Я закрыл дверь и поднялся на второй этаж. Увидев дверь с табличкой «Тренерская», я постучался и вошел. В кабинете сидел пожилой мужчина в олимпийке и со свистком на груди. Почему-то это постоянный облик всех тренеров, с моей, конечно, точки зрения. Мужчина говорил с кем-то по телефону. Заметив меня, он кивнул на стул. Я не стал ждать повторного приглашения. То, что тренер был в возрасте, меня вполне устраивало. Пожилые люди – это люди старой закалки и с пониманием относятся к нуждам органов. Не все, но большинство.

Закончив разговор, тренер положил трубку и спросил:

– Вы из федерации?

– К сожалению, я сам по себе. Из милиции. Оперуполномоченный Ларин Кирилл Андреевич. По делу.

– Из милиции? Интересно. Вы ко мне лично или вообще?

– К вам. Если не ошибаюсь, Егоров Борис Михайлович?

– Да, это я. А что случилось?

– Да как бы вам объяснить, Борис Михайлович? Я, можно сказать, здесь как лицо неофициальное. Поэтому хотел бы с вами поговорить неофициально. Об одном игроке. Надеюсь, все между нами?

Тренер понимающе кивнул.

– Кто вас интересует?

– Яров. Анатолий.

– Толик? Он что-нибудь натворил?

– Не знаю, просто есть некоторые сомнения.

– И что вы хотите узнать о Ярове?

– Что он из себя представляет? По жизни. Плюс или минус?

Тренер немного помолчал, внимательно разглядывая меня.

– Ну, однозначно тут сказать нельзя. Он из спорт-интерната. Как хоккеист парень перспективный, может выйти в мастера. Я бы даже сказал, талантливый, хотя в игре несколько прямолинеен, а в современном хоккее нужна гибкость. А как человек… – Егоров вздохнул и на секунду замолк. – Самое интересное, что я не удивлен вашему приходу. Как бы вам объяснить? Когда я начинал в хоккее, у меня одна страсть была – игра. Сами амуницию шили из старых сумок, а хорошая клюшка на день рождения – это праздник был. Я эту страсть до сих пор сохранил. А вот у нынешних ребят – не у всех, конечно, – нет этой страсти. Талант есть, условия, а страсти нет. В первую очередь – выгода, доход, где бы получше пристоиться, кому бы подороже продаться.

– Да, но в конце концов это же нормальное явление, просто для нашего общества оно пока не очень привычно.

– Так-то оно так.

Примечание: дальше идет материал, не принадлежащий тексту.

-- ==== Sys2Proof/Machine/Fetch.lean ====
section
/-! DEFINITION. Whose turn it is, what is presented then, and what a turn does (20_memory.md R49 and R50, log 3 and log 10). The block
fetches no program (R52): the next thing to happen is the head of the host's inputs, unless an operation waits for its unit. -/

namespace Sys2Proof.Machine

/-- What the encoder unit presents: the conditions of the rows of R102 to R106. -/
def encoderPresent (c : Config) (u : EncUnit) : Present :=
  match u.st with
  | .idle => if u.pkt.isSome then .encoderStart else .encoderIdle
  | .body =>
    if u.i = c.packetSize ∨ u.trunc = true then .encoderFinish
    else
      match u.cur c with
      | some b => .encoderByte b (decide (u.fits c b))
      | none => .encoderIdle
  | .done => .encoderIdle

/-- What the decoder unit presents: its state with the next byte, or the end of the buffer (R133, R144). -/
def decoderPresent (u : DecUnit) : Present :=
  match u.buf with
  | none => .decoderIdle
  | some buf =>
    match buf[u.pos]? with
    | some b => .decoderByte u.st b
    | none => .decoderEnd u.st

/-- The unit an operation on the port waits for: an ENCODE for a busy encoder, a DECODE for a busy decoder; the next operation of a
unit starts only after the one before is complete (R49b, R50). -/
def blockedBy (s : State) (w : PortWord) : Option Input :=
  if w.op = 1 ∧ s.enc.busy = true then some .encoderTurn
  else if w.op = 2 ∧ s.dec.busy = true then some .decoderTurn
  else none

/-- The turn that comes next, and the state with its input taken. A waiting operation stays at the head while its unit takes a turn.
With no input, the unit in progress goes on (R209), the encoder first (DESIGN CHOICE, unsafe: log 3), and an idle block sees no
request (R171, R201). -/
def schedule (s : State) : Input × State :=
  match s.inputs with
  | [] =>
    (if s.enc.busy then .encoderTurn
     else if s.dec.busy then .decoderTurn
     else .request PortWord.quiet, s)
  | .request w :: rest =>
    match blockedBy s w with
    | some turn => (turn, s)
    | none => (.request w, { s with inputs := rest })
  | .serial w :: rest =>
    match blockedBy s w with
    | some turn => (turn, s)
    | none => (.serial w, { s with inputs := rest })
  | .encoderTurn :: rest => (.encoderTurn, { s with inputs := rest })
  | .decoderTurn :: rest => (.decoderTurn, { s with inputs := rest })
  | .reset :: rest => (.reset, { s with inputs := rest })
  | .changeBuf :: rest => (.changeBuf, { s with inputs := rest })
  | .shareDest :: rest => (.shareDest, { s with inputs := rest })

/-- Runs the instruction presented; a unit with no operation in progress has none and rests (R192; log 9). -/
def run (p : Present) (s : State) : Host.Outcome State Fault Refusal :=
  match decode s.cfg p with
  | .ok i => exec i s
  | .error _ => .next s

/-- An operation presented to the byte-serial realisation: ENCODE (with a sink bound) and DECODE are taken in to be worked byte by byte;
NOP, BIND_SINK and ENC_NOSINK have no byte-level steps and are performed at once (D1, log 10). -/
def serialOp (w : PortWord) (s : State) : Host.Outcome State Fault Refusal :=
  if w.op = 1 ∧ s.sinkBound = true then beginEncode w.data s
  else if w.op = 2 then beginDecode w.data s
  else run (.port s.sinkBound w) s

/-- R205, R182 code 4, for a change of buf: a fault while a DECODE reads it; between DECODEs there is no such buffer. -/
def bufferHazard (s : State) : Host.Outcome State Fault Refusal :=
  if s.dec.busy then .fault .bufferRace else .next s

/-- What one turn does. Two decoders sharing a destination is Fault 4 whether or not a DECODE is in progress (R182 code 4, R205). -/
def perform (a : Input) (s : State) : Host.Outcome State Fault Refusal :=
  match a with
  | .request w => run (.port s.sinkBound w) s
  | .serial w => serialOp w s
  | .encoderTurn => run (encoderPresent s.cfg s.enc) s
  | .decoderTurn => run (decoderPresent s.dec) s
  | .reset => .next s.applyReset
  | .changeBuf => bufferHazard s
  | .shareDest => .fault .bufferRace

/-- The state in which the next turn presents `p`, for the presentations of the opcode table's words (`tablePresent`): RC, whose values
the words are, the unit in the row's state with the byte next, and the input at the head (log 11). -/
def State.placed (s : State) : Present → State
  | .port bound w =>
    { s with
      cfg := Config.rc
      sinkBound := if w.op = 1 then bound else s.sinkBound
      enc := if w.op = 1 then EncUnit.idle else s.enc
      dec := if w.op = 2 then DecUnit.idle else s.dec
      inputs := .request w :: s.inputs }
  | .encoderByte b _ =>
    { s with
      cfg := Config.rc
      sinkBound := true
      enc :=
        { st := .body
          pkt := some (List.replicate Config.rc.packetSize b)
          buf := [(0, Config.rc.startByte)]
          len := 1
          i := 0
          trunc := false }
      inputs := .encoderTurn :: s.inputs }
  | .decoderByte st b =>
    { s with
      cfg := Config.rc
      dec :=
        { st := st
          buf := some [Config.rc.startByte, Config.rc.escByte, b]
          asm := []
          idx := 0
          ovf := false
          pos := 2 }
      inputs := .decoderTurn :: s.inputs }
  | .encoderIdle => s
  | .encoderStart => s
  | .encoderFinish => s
  | .decoderIdle => s
  | .decoderEnd _ => s

end Sys2Proof.Machine
end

Но ведь во главу угла для настоящего спортсмена должен становиться спорт, а не выгода от него. Ведь великие люди создают свои шедевры не ради выгоды, а по велению души, извините за громкие слова. А спортсмен – это тот же художник. Так вот, у Ярова нет страсти к спорту, спорт для него – средство. Средство для выгоды. Такое у многих нынешних игроков, но у Ярова эта черта особенно выражена. Поэтому я и не удивлен вашему визиту. За последний год Толик очень резко изменился. Я не говорю о пропусках тренировок и нарушении режима – это есть у всех. Меня настораживает другое – его рассказы о ресторанах, крутых ребятах, легких деньгах. Я видел его в городе. В компании ребят-бойцов в кожаных куртках. У него появились дорогие вещи, хотя зарплату он от завода получает не очень большую, плюс стипендия. Я интересовался, но он отшучивался, мол, шайбой зад не прикроешь, надо уметь жить. Само собой и спортивные результаты на убыль пошли. И еще одно. Жестокость. Яров жесток. В хоккее требуется жесткость, но не жестокость. В прошлом году он в рядовой ситуации сломал сопернику ключицу, хотя спокойно мог избежать этого. Наверно, и я где-то в этом виноват. Талантливые люди хрупки, не физически, конечно. Может, я, увидя в нем зерно, боялся лишний раз упрекнуть его, заставить работать, многое прощал, что не прощал другим.